[acc-cca-l] CFP for Amazon Anthology

Alexander Monea amonea at gmu.edu
Sat Mar 20 12:42:39 MDT 2021


[△EXTERNAL]



CFC: An Anthology about Amazon


Since its founding in 1994, Amazon has steadily and inexorably become probably the most visible and easily recognized e-commerce platform in the world. Amazon websites receive nearly 2.5 trillion visits per annum, and in 2018 Amazon’s share of e-commerce activity in the US hit almost 50%. Even while Amazon has struggled to cope with the unexpected demands of the Covid-19 moment, its dominance in the US and European markets has remained unquestioned and mostly unchallenged as projections and expectations continue to be revised upwards by market analysts.


During the two decades or so of its rise, Amazon.com has been at the forefront of the majority of Silicon Valley’s technological  innovations: efforts to index the world; simplify and automate e-payments (e.g. 1-Click); facilitate e-reading (e.g. Topaz, Kindle, etc.); stream digital multimedia content (e.g. Audible, Video on Demand, Prime Video, MP3 Store); personalize the internet and implement recommendation engines; incorporate machine learning (e.g. Mechanical Sensei, Amabot); develop voice command through natural language processing (e.g. Alexa); domesticate AI devices (like Echo and the suite of similar devices hosting Alexa technology); scan the world’s books (e.g. Search Inside the Book), implement web analytics and ad sales (e.g. Clickriver); map the world’s roadways and offer street views (e.g. Block View); facilitate the gig economy (e.g. Amazon’s Mechanical Turk, Amazon Fresh); automate hiring, firing, and labor management; develop facial recognition and security software (e.g. Rekognition) for domestic, commercial and governmental use;  and, perhaps most importantly, offer server services like web hosting and virtual machines for advanced computation through Amazon Web Services (AWS).


For 26 years, Amazon has either been the first to imagine and implement these and other technological innovations, or has been quick to perfect its own versions of new features developed in Silicon Valley by poaching key employees from rivals, acquiring smaller companies, developing in-house versions, and throwing its weight around as the premier e-commerce platform in the United States.

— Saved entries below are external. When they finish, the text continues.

theorem meRow_works {cmd : Nat → Det → Instr} {mine has : QEnt → Bool} {start : Nat → Nat → Det → Dev → QEnt → EngOut}
    (hm : ∀ x, mine x = true → has x = true)
    (h : ∀ c s, exec (cmd c .none) s = s.run fun m => m.runInsn c false .none has (start m.und.now c .none)) :
    (meRow cmd mine start).Works := ⟨has, hm, h⟩

/-- MMA's command meets the instructions of reserved codes too (R193). -/
theorem meRows_work (lq : Nat) : ∀ row ∈ meRows lq, row.Works := by
  simp only [meRows, List.forall_mem_cons]
  refine ⟨meRow_works (has := fun x => x.opc = 1 ∨ x.opc = 0 ∨ 5 < x.opc) (fun x h => ?_) fun _ _ => rfl,
    meRow_works (fun x h => ?_) fun _ _ => rfl, meRow_works (fun x h => ?_) fun _ _ => rfl, meRow_works (fun x h => ?_) fun _ _ => rfl,
    meRow_works (fun x h => ?_) fun _ _ => rfl, meRow_works (fun x h => ?_) fun _ _ => rfl, List.forall_mem_nil _⟩
  all_goals simp_all

theorem veRow_works {cmd : Nat → Det → Instr} {opc : Nat} {start : Nat → Nat → Det → Dev → QEnt → EngOut}
    (h : ∀ c s, exec (cmd c .none) s = vRun opc c .none start s) : (veRow cmd opc start).Works :=
  ⟨fun x => x.opc = opc, fun x hx => by simpa [veRow] using hx, h⟩

/-- VE_ADD's command meets the instructions of reserved codes too (R279). -/
theorem veAdd_works : (veRow .veAdd 0x10 vElem).Works :=
  ⟨fun x => x.opc = 0x10 ∨ (vclass x.opc).isNone, fun x hx => by simp_all [veRow], fun _ _ => rfl⟩

theorem veRows_work : ∀ row ∈ veRows, row.Works := by
  simp only [veRows, elemRows, List.map_cons, List.map_nil, List.cons_append, List.nil_append, List.forall_mem_cons, List.not_mem_nil,
    false_imp_iff, implies_true, and_true]
  refine ⟨veAdd_works, ?_⟩
  and_intros
  all_goals exact veRow_works fun _ _ => rfl

section
variable {s : State} {c lq : Nat} {x : QEnt} {row : InsnRow} (hrow : row ∈ meRows lq ++ veRows) (hm : row.mine x = true)
include hrow hm

/-- A row's command leaves what its working of the next instruction leaves, whatever else the command is about. -/
theorem exec_insn {d : Dev} (h : ∀ mine : QEnt → Bool, mine x = true →
      s.mach.runInsn c row.ve .none mine (row.start s.now c .none) = { s.mach with dev := d }) :
    exec (row.cmd c .none) s = .next (s.withDev d) := by
  obtain ⟨mine, hmine, he⟩ := (List.mem_append.1 hrow).elim (meRows_work lq row) (veRows_work row)
  exact (he c s).trans (congrArg (fun m => Host.Outcome.next (s.withMach m)) (h mine (hmine x hm)))

variable (hx : nextPlace (s.dev.queue c (if row.ve = true then .ve else .me)) = some x)
  (hv : row.ve = true → (s.dev.queue c (if row.ve = true then .ve else .me)).any (·.started) = false)
  (hc : s.dev.chainWaits c row.ve x = false)
include hx hv hc

/-- An instruction whose start succeeds begins. -/
theorem exec_insn_done {d : Dev} {area : List (Nat × Nat)} {occ : Nat} (hf : row.start s.now c .none s.dev x = .done d area occ)
    (hcap : s.dev.capHolds c row.ve occ = false) :
    exec (row.cmd c .none) s = .next (s.withDev ((EngOut.done d area occ).begun s.dev s.now c row.ve)) :=
  exec_insn hrow hm fun _ hmine => Mach.runInsn_done hx hmine hv hc hf hcap

theorem exec_insn_refuse {st : Nat} (hf : row.start s.now c .none s.dev x = .refuse st) :
    exec (row.cmd c .none) s = .next (s.withDev
      ((s.dev.refuseInsn s.now c (if row.ve = true then .ve else .me) x st).stallEnd s.now c (if row.ve = true then 1 else 0))) :=
  exec_insn hrow hm fun _ hmine => Mach.runInsn_refuse hx hmine hv hc hf

theorem exec_insn_stop {d : Dev} {st : Nat} (hf : row.start s.now c .none s.dev x = .stop d st) :
    exec (row.cmd c .none) s = .next (s.withDev
      ((d.stopInsn s.now c (if row.ve = true then .ve else .me) x st).stallEnd s.now c (if row.ve = true then 1 else 0))) :=
  exec_insn hrow hm fun _ hmine => Mach.runInsn_stop hx hmine hv hc hf

end

/-- An instruction whose turn has come and whose start succeeds begins. -/
theorem exec_insn_starts {s : State} {c lq : Nat} {x : QEnt} {row : InsnRow} {o : EngOut} (hrow : row ∈ meRows lq ++ veRows)
    (ht : s.dev.Turn c row.ve x) (hm : row.mine x = true) (ho : row.start s.now c .none s.dev x = o) (hs : o.Starts) :
    exec (row.cmd c .none) s = .next (s.withDev (o.begun s.dev s.now c row.ve)) := by
  obtain ⟨d, area, occ, rfl⟩ := hs
  have hcap := Dev.capHolds_of_turn ht occ
  obtain ⟨hx, hv, hc, -⟩ := ht
  exact exec_insn_done hrow hm hx (fun h => by simpa [h] using hv h) hc ho hcap

/-! ### Conditions that refuse an instruction (spec/00 R668) -/

theorem refusal_congr {as bs : List (Bool × Nat)} (h : as.filter (·.1) = bs.filter (·.1)) : refusal as = refusal bs := by
  rw [refusal, refusal, h]

/-- Where no condition is met, nothing is refused. -/
theorem refusal_unmet {cs : List (Bool × Nat)} (h : ∀ p ∈ cs, p.1 = false) : refusal cs = sOk :=
  refusal_congr (bs := []) (List.filter_eq_nil_iff.2 fun p hp => by simp [h p hp])

/-- Where nothing is refused, no condition with a status of R668 is met. -/
theorem unmet_of_refusal {cs : List (Bool × Nat)} {b : Bool} {st : Nat} (h : refusal cs = sOk) (hp : (b, st) ∈ cs)
    (ho : st ∈ refusalOrder) : b = false := by
  by_contra hb
  have hmet : st ∈ refusalOrder.filter fun s => ((cs.filter (·.1)).map (·.2)).contains s := by
    simp only [List.mem_filter, ho, true_and, List.contains_iff_mem, List.mem_map]
    exact ⟨(b, st), by simp_all, rfl⟩
  obtain ⟨a, l, hl⟩ := List.exists_cons_of_ne_nil (List.ne_nil_of_mem hmet)
  have ha : a ∈ refusalOrder := List.mem_of_mem_filter (hl ▸ List.mem_cons_self)
  have h0 : a = sOk := by simpa only [refusal, hl, List.head?_cons, Option.getD_some] using h
  exact absurd (h0 ▸ ha) (by decide)

/-! ### Operand tiles that are there (spec/06 R194, R196, R197, spec/09 R285, R286) -/

section
variable {d : Dev} {now c src off : Nat} {bs : List Byte}

theorem Dev.clmTile_there (h : d.TileThere c 0 off bs) : d.clmTile c off = (d, .tile bs (d.tileHurt c 0 off bs)) := by
  obtain ⟨hgood, hclm, -⟩ := h
  obtain ⟨rfl, hhdr, hfit⟩ := hclm rfl
  simp [Dev.clmTile, Dev.tileHurt, hgood, Nat.not_lt.2 hhdr, Nat.not_lt.2 hfit]

theorem Dev.ringTile_there (hs : src ≠ 0) (h : d.TileThere c src off bs) :
    d.ringTile now c (src - 1) .none = (d, .tile bs (d.tileHurt c src off bs)) := by
  obtain ⟨hgood, -, hring⟩ := h
  obtain ⟨hmode, hhead, hbs, hfit⟩ := hring hs
  have hmode' : ¬((d.ring c (src - 1)).mode ≠ 1 ∧ (d.ring c (src - 1)).mode ≠ 2) := by tauto
  have hfit' : ¬bs.length > (d.ring c (src - 1)).slot64 * 64 := Nat.not_lt.2 hfit
  unfold Dev.ringTile
  simp only [hmode', hhead, ← hbs, hgood, hfit', if_false, Bool.not_true, Bool.false_eq_true, decide_false, Bool.or_self]
  rw [Dev.tileHurt, if_neg hs]

theorem Dev.operand_there (h : d.TileThere c src off bs) :
    d.operand now c src off .none = (d, .tile bs (d.tileHurt c src off bs)) := by
  unfold Dev.operand
  split
  case isTrue hs => subst hs; exact Dev.clmTile_there h
  case isFalse hs => exact Dev.ringTile_there hs h

end

/-! ### The matrix engine's starts (spec/06 R194 to R223, R242 to R247) -/

theorem mmaRun_starts (d : Dev) (c : Nat) (x : QEnt) (t : Take) (xs ws : List Byte) (xp wp : Bool) (lq : Nat) :
    (mmaRun d c x t xs ws xp wp lq).Starts := ⟨_, _, _, rfl⟩

theorem predict_starts (d : Dev) (c : Nat) (x : QEnt) (v1 v2 : List Byte) (p1 p2 : Bool) : (predict d c x v1 v2 p1 p2).Starts :=
  ⟨_, _, _, rfl⟩

section
variable {d : Dev} {now c : Nat} {x : QEnt}

/-- The formats of an MMA whose fields keep the rules are a pair. -/
theorem pairOf_of_mmaBad (hbad : mmaBad x = false) :
    ∃ xt wt p, DType.ofCode (x.f0 16 4) = some xt ∧ DType.ofCode (x.f0 20 4) = some wt ∧ pairOf xt wt = some p := by
  simp only [mmaBad, Bool.or_eq_false_iff] at hbad
  obtain ⟨⟨⟨⟨-, hpair⟩, -⟩, -⟩, -⟩ := hbad
  cases hxt : DType.ofCode (x.f0 16 4) with
  | none => simp [hxt] at hpair
  | some xt =>
    cases hwt : DType.ofCode (x.f0 20 4) with
    | none => simp [hxt, hwt] at hpair
    | some wt => simpa [hxt, hwt, Option.isSome_iff_exists, ← Option.not_isSome] using hpair

theorem mmaStart_eq_mmaRun {lq : Nat} {xs ws : List Byte} (hbad : mmaBad x = false) (hbusy : d.accBusy c (x.f0 8 5) = false)
    (hX : d.TileThere c (x.f0 32 2) (x.f1 0 17 * 32) xs) (hW : d.TileThere c (x.f0 34 2) (x.f1 32 17 * 32) ws)
    (hxt : (TileHdr.parse xs).dtype = x.f0 16 4) (hwt : (TileHdr.parse ws).dtype = x.f0 20 4)
    (htake : takeOf (bitAt x.w0.toNat 29) x.cfg xs ws ≠ .refuse)
    (hadd : bitAt x.w0.toNat 13 = true → (mmaArgs x 0).fp = (d.acc c (x.f0 8 5)).fp) :
    mmaStart .none c now lq d x = mmaRun d c x (takeOf (bitAt x.w0.toNat 29) x.cfg xs ws) xs ws
      (d.tileHurt c (x.f0 32 2) (x.f1 0 17 * 32) xs) (d.tileHurt c (x.f0 34 2) (x.f1 32 17 * 32) ws) lq := by
  have hok (xp wp : Bool) : mmaRefusal d c x (.tile xs xp) (.tile ws wp) = sOk := by
    obtain ⟨xt, wt, p, hx, hw, hp⟩ := pairOf_of_mmaBad hbad
    have hfp : (mmaArgs x 0).fp = p.2 := by simp [mmaArgs, hx, hw, hp]
    refine refusal_unmet ?_
    simp only [List.forall_mem_cons]
    refine ⟨hbad, ?_, by simpa using hxt, by simpa using hwt, by simpa using htake, rfl, rfl, List.forall_mem_nil _⟩
    simpa [hx, hw, hp, hfp] using hadd
  simp [mmaStart, hbad, hbusy, Dev.operand_there hX, Dev.operand_there hW, hok]

theorem predictStart_eq_predict {v1 v2 : List Byte} (hbad : mpredBad x = false) (hbusy : d.accBusy c (x.f0 8 5) = false)
    (hbusy2 : decide (64 < x.f0 16 7 + 1) = true → d.accBusy c (x.f0 8 5 + 1) = false) (h1 : d.TileThere c 0 (x.f1 0 17 * 32) v1)
    (h2 : if decide (64 < x.f0 16 7 + 1) = true then d.TileThere c 0 (x.f1 17 17 * 32) v2 else v2 = v1)
    (ht1 : (TileHdr.parse v1).dt = .bf16) (ht2 : (TileHdr.parse v2).dt = .bf16) :
    predictStart now c .none d x = predict d c x v1 v2 (d.tileHurt c 0 (x.f1 0 17 * 32) v1)
      (decide (64 < x.f0 16 7 + 1) && d.tileHurt c 0 (x.f1 17 17 * 32) v2) := by
  have hok : refusal [(false, eArg), (false, eArg), (false, sOk), (false, sOk)] = sOk := rfl
  by_cases htwo : 64 ≤ x.f0 16 7
  case pos =>
    have hlt : decide (64 < x.f0 16 7 + 1) = true := decide_eq_true (Nat.lt_succ_of_le htwo)
    rw [if_pos hlt] at h2
    simp [predictStart, hbad, hbusy, hbusy2 hlt, htwo, Dev.clmTile_there h1, Dev.clmTile_there h2, ht1, ht2, hok]
  case neg =>
    have hlt : ¬decide (64 < x.f0 16 7 + 1) = true := by simpa using htwo
    rw [if_neg hlt] at h2
    subst h2
    simp [predictStart, hbad, hbusy, htwo, Dev.clmTile_there h1, ht1, hok]

theorem observeStart_starts {bs : List Byte} (hbad : mpredBad x = false) (h : d.TileThere c 0 (x.f1 0 17 * 32) bs) :
    (observeStart now c .none d x).Starts := by
  simp only [observeStart, hbad, Bool.false_eq_true, if_false, Dev.clmTile_there h]
  split
  · exact ⟨_, _, _, rfl⟩
  · split <;> exact ⟨_, _, _, rfl⟩

end

/-! ### The length of an output tile (spec/02 R57, R65, spec/07 R238) -/

theorem TileHdr.build_length (h : TileHdr) : h.build.length = 32 := by simp [TileHdr.build, leBytes_length]

theorem padTo_length (n : Nat) (bs : List Byte) : (padTo n bs).length = n := by
  simp only [padTo, List.length_take, List.length_append, List.length_replicate]
  omega

theorem sealTile_length (h : TileHdr) (body : List Byte) : (sealTile h body).length = 32 + (h.bytes - 32) := by
  simp only [sealTile, List.length_append, TileHdr.build_length, padTo_length]

theorem buildTile_length (f : Form) (t : DType) (flags rows cols : Nat) (m : Nat → Nat → Nat) :
    (buildTile f t flags rows cols m).length = 32 + (canonSize f t rows cols (nonZero t rows cols m).length - 32) := by
  cases f <;> simp only [buildTile, sealTile_length]

theorem header_le_denseSize (t : DType) (rows cols : Nat) : 32 ≤ denseSize t rows cols := by
  simp only [denseSize, roundUp, ceilDiv]
  omega

theorem buildTile_dense_length (t : DType) (flags rows cols : Nat) (m : Nat → Nat → Nat) :
    (buildTile .dense t flags rows cols m).length = denseSize t rows cols := by
  rw [buildTile_length, canonSize, Nat.add_sub_cancel' (header_le_denseSize t rows cols)]

/-- The Chisel compressor leaves a tile dense rather than make it longer (R238). -/
theorem chisel_length_le (t : DType) (poison pred : Bool) (rows cols : Nat) (m : Nat → Nat → Nat) :
    (chisel t poison pred rows cols m).1.length ≤ denseSize t rows cols := by
  have hhdr := header_le_denseSize t rows cols
  unfold chisel
  extract_lets es ok flags f
  split_ifs with hzero hint hpays
  · rw [buildTile_length, canonSize]; exact hhdr
  · rw [buildTile_dense_length]
  · have : canonSize f t rows cols (nonZero t rows cols m).length < denseSize t rows cols := hpays
    rw [buildTile_length]; omega
  · rw [buildTile_dense_length]

theorem Dev.outTile_length_le (d : Dev) (c : Nat) (ch : Bool) (t : DType) (poison pred : Bool) (rows cols : Nat) (m : Nat → Nat → Nat) :
    (d.outTile c ch t poison pred rows cols m).2.length ≤ denseSize t rows cols := by
  cases ch
  case true => exact chisel_length_le t poison pred rows cols m
  case false => exact (buildTile_dense_length ..).le

/-! ### The ends of a matrix instruction's data: MOUT and MLOAD (spec/06 R206, R219 to R223) -/

section
variable {d : Dev} {now c : Nat} {x : QEnt}

/-- MOUT starts where its output, its bias and its statistics lie in CLM, or its ring has a slot for the output. -/
theorem moutStart_starts (hbad : moutBad x = false) (hbusy : d.accBusy c (x.f0 8 5) = false) {size : Nat} {r : Ring}
    (hsize : size = denseSize ((DType.ofCode (x.f0 16 4)).getD .int8) (d.acc c (x.f0 8 5)).rows (d.acc c (x.f0 8 5)).cols)
    (hr : r = d.ring c (x.f0 24 2 - 1)) (hclm : x.f0 24 2 = 0 → x.f1 0 17 * 32 + size ≤ clmSize)
    (hring : x.f0 24 2 ≠ 0 → (r.mode = 2 ∨ r.mode = 3) ∧ r.room = true ∧ size ≤ r.slot64 * 64)
    (hbias : bitAt x.w0.toNat 20 = true → x.f1 17 17 * 32 + 256 ≤ clmSize)
    (hstats : bitAt x.w0.toNat 21 = true ∨ bitAt x.w0.toNat 22 = true → x.f1 34 17 * 32 + 512 ≤ clmSize) :
    (moutStart now c .none d x).Starts := by
  subst hr
  unfold moutStart
  rw [if_neg (by simp [hbad]), if_neg (by simp [hbusy])]
  extract_lets st t d1 res pb pa o at_ rs
  have hlen : o.2.length ≤ size := hsize ▸ Dev.outTile_length_le ..
  have hok : rs = sOk := by
    refine refusal_unmet ?_
    simp only [List.forall_mem_cons, decide_eq_false_iff_not, Bool.or_eq_true, not_and]
    exact ⟨fun h0 => by have := hclm h0; omega, fun hb => Nat.not_lt.2 (hbias hb), fun hs => Nat.not_lt.2 (hstats hs),
      fun h0 h2 h3 => (hring h0).1.elim h2 h3, List.forall_mem_nil _⟩
  have hfits : ¬(x.f0 24 2 ≠ 0 ∧ (!(d.ring c (x.f0 24 2 - 1)).fits o.2) = true) := by
    rintro ⟨h0, hf⟩
    have := (hring h0).2.2
    simp [Ring.fits] at hf
    omega
  have hroom : ¬(x.f0 24 2 ≠ 0 ∧ (!(d.ring c (x.f0 24 2 - 1)).room) = true) := fun ⟨h0, hf⟩ => by simp [(hring h0).2.1] at hf
  rw [if_neg (not_not.2 hok), if_neg hfits, if_neg hroom]
  exact ⟨_, _, _, rfl⟩
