/-- JOB_ENTRY_ISSUE (R512, R513): the next entry issues, when it may. -/
def entryIssue (q : Nat) (s : State) : State :=
  if !mfeOn s then s
  else
    match nextEntry q s with
    | none => s
    | some (p, x, e) =>
      if s.tick < p.ready then s
      else
        let i := p.next
        match entOp e with
        | 1 =>
          let ch := sarChain (x.entries.drop i)
          if vrefReady s && ch.all (fun e => sarFree q (entConv e) p.ready s) then
            let s := (ch.zipIdx).foldl (fun s c => sarStart q (i + c.2) c.1 s) s
            passNext q ch.length s
          else s
        | 2 =>
          let v := s.reg (.MFE_SDI_DATA (entBits e 59 56))
          if wbit e 55 && !p.fresh then s
          else
            let s := onPass q (fun p => { p with clip := p.clip || F.MFE_SDI_DATA.CLIP.get v == 1 }) s
            passNext q 1 (passResult q i (some (BitVec.ofNat 64 (F.MFE_SDI_DATA.VALUE.get v))) true s)
        | 3 => passNext q 1 (passResult q i (some (BitVec.ofNat 64 (s.fget (.MFE_TEMP (entBits e 59 54)) F.MFE_TEMP.TEMP))) true s)
        | 5 =>
          -- A LIMIT that no result precedes compares nothing (DESIGN CHOICE, log entry 87).
          match (p.res.filter (·.keep)).getLast? with
          | none => passNext q 1 s
          | some r =>
            match r.val with
            | none => s
            | some v =>
              let y := limitValue ((x.entries[r.entry]?).getD 0) v
              let out := y < (e.extractLsb' 24 24).toInt || (e.extractLsb' 0 24).toInt < y
              passNext q 1 (onPass q (fun p => { p with limit := p.limit || out }) s)
        | 6 =>
          let s := onMfe (fun m => { m with cmpset := mset m.cmpset (entConv e) s.tick }) s
          passNext q 1 (s.fput (.MFE_CMP_CFG (entConv e)) F.MFE_CMP_CFG.THRESH (entBits e 7 0))
        | 7 => passNext q 1 (passResult q i (some (BitVec.ofNat 64 s.ns)) true s)
        | _ => s

/-- JOB_WAIT_EXPIRY (R512): the ticks of a WAIT entry have passed. -/
def waitExpiry (q : Nat) (s : State) : State :=
  match nextEntry q s with
  | some (p, _, e) => if mfeOn s && entOp e == 4 && p.ready + entBits e 31 0 ≤ s.tick then passNext q 1 s else s
  | none => s

/-- SAR_SAMPLE (R497): an acquisition ends and the converter samples its input, `code` being the code of the voltage. -/
def sarSample (k : Nat) (code : BitVec 16) (s : State) : State :=
  match mfind s.mfe.sars k with
  | some c => if !c.conv && c.due ≤ s.tick then
      onMfe (fun m => { m with sars := mset m.sars k { c with conv := true, due := s.tick + 80, code := code } }) s
    else s
  | none => s

/-- SAR_CONVERSION_DONE (R496, R498): a conversion ends; the next one of an average begins, or the result exists. -/
def sarDone (k : Nat) (s : State) : State :=
  match mfind s.mfe.sars k with
  | none => s
  | some c =>
    if !c.conv || s.tick < c.due then s
    else
      let sum := c.sum + c.code.toNat
      if 1 < c.left then
        onMfe (fun m => { m with sars := mset m.sars k { c with sum := sum, left := c.left - 1, conv := false,
                                                                due := s.tick + 20 + c.acq } }) s
      else
        let v := if c.avg = 0 then sum else (sum + 2 ^ (c.avg - 1)) / 2 ^ c.avg
        let s := onMfe (fun m => { m with sars := merase m.sars k }) s
        onPass c.seq (fun p => { p with res := p.res.map (fun r => if r.entry = c.entry then { r with val := some (BitVec.ofNat 64 v) } else r) }) s

/-- SDI_OUTPUT (R503, R504, R519): input `n` delivers an output; `sum` is the filter sum of its bitstream. -/
def sdiOutput (n sum : Nat) (s : State) : State :=
  let cfg := s.reg (.MFE_SDI_CFG n)
  if 16 ≤ n || !mfeOn s || F.MFE_SDI_CFG.EN.get cfg = 0 then s
  else
    let osr := F.MFE_SDI_CFG.OSR.get cfg
    let x := osr ^ (if F.MFE_SDI_CFG.SINC4.get cfg = 1 then 4 else 3)
    let y := sum * 2 ^ 24 / x
    let left := mget 0 s.mfe.partials n
    let r : Nat × Nat × State :=
      if 0 < left then
        (s.freeVal.toNat % 2 ^ 24, s.freeVal.toNat / 2 ^ 24 % 2,
          onMfe (fun m => { m with partials := mput 0 m.partials n (left - 1) }) s.freeNext)
      else if 2 ^ 24 ≤ y then (2 ^ 23 - 1, 1, s) else ((y + 2 ^ 23) % 2 ^ 24, 0, s)
    let s := r.2.2
    let cnt := s.fget (.MFE_SDI_DATA n) F.MFE_SDI_DATA.COUNT
    let s := s.setReg (.MFE_SDI_DATA n) (BitVec.ofNat 64 ((cnt + 1) % 2 ^ 32 * 2 ^ 32 + r.2.1 * 2 ^ 24 + r.1))
    let s := (List.range 16).foldl (fun s q => match nextEntry q s with
      | some (p, _, e) => if entOp e = 2 ∧ wbit e 55 ∧ entBits e 59 56 = n ∧ p.ready ≤ s.tick then
          onPass q (fun p => { p with fresh := true }) s
        else s
      | none => s) s
    jobTriggers (0x8000 + n) s

/-- The filter of an input loses its state (R504): its next N outputs carry partial sums. -/
def sdiRestart (n : Nat) (s : State) : State :=
  let k := if s.fbit (.MFE_SDI_CFG n) F.MFE_SDI_CFG.SINC4 then 4 else 3
  onMfe (fun m => { m with partials := mput 0 m.partials n k }) s

/-- A change of MFE_SDI_CFG_n is committed (R502, R504): DIV and OSR go to the nearer limit. -/
def sdiCfgCommit (n : Nat) (v : Word) (s : State) : State :=
  let old := s.reg (.MFE_SDI_CFG n)
  let v := F.MFE_SDI_CFG.DIV.put v (min 200 (max 10 (F.MFE_SDI_CFG.DIV.get v)))
  let v := F.MFE_SDI_CFG.OSR.put v (min 256 (max 16 (F.MFE_SDI_CFG.OSR.get v)))
  let s := s.setReg (.MFE_SDI_CFG n) v
  if F.MFE_SDI_CFG.EN.get v = 1 ∧ F.MFE_SDI_CFG.EN.get old = 0 then sdiRestart n s else s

We are currently compiling an anthology that will try to give an account of the multifaceted—indeed, omnipresent and ubiquitous—activities and presence of Amazon. The anthology will publish original contributions by major scholars in the field, and also republish crucial or seminal articles about Amazon. And we are about to sign a contract for the anthology with a major publisher.



At this moment we would like to solicit new contributions in several areas related to Amazon which we think have been undertreated in scholarship. If you have work, or would like to develop work, or can suggest work, that fits broadly into any of the following themes, please contact us to talk about it. We would want to have finished contributions by the end of 2021 and would like to receive initial communication and inquiries by April 15th.



  *   Direct media production by Amazon and its subsidiaries
  *   The relation of Amazon’s enterprises to on the environment and ecological issues
  *   Amazon and race, especially in regard to Amazon’s labor practices
  *   The story of Amazon post-Covid 19

Paul Smith, Professor of Cultural Studies & Global Affairs, George Mason U

Alex Monea, Assistant Professor of English & Cultural Studies, George Mason U

Maillim Santiago, Cultural Studies, George Mason U.



Please email us: psmith5 at gmu.edu<mailto:psmith5 at gmu.edu>, amonea at gmu.edu, msantia7 at gmu.edu<mailto:msantia7 at gmu.edu>



Alexander Monea

Assistant Professor

English | Cultural Studies

George Mason University


[1473787391094_GMU]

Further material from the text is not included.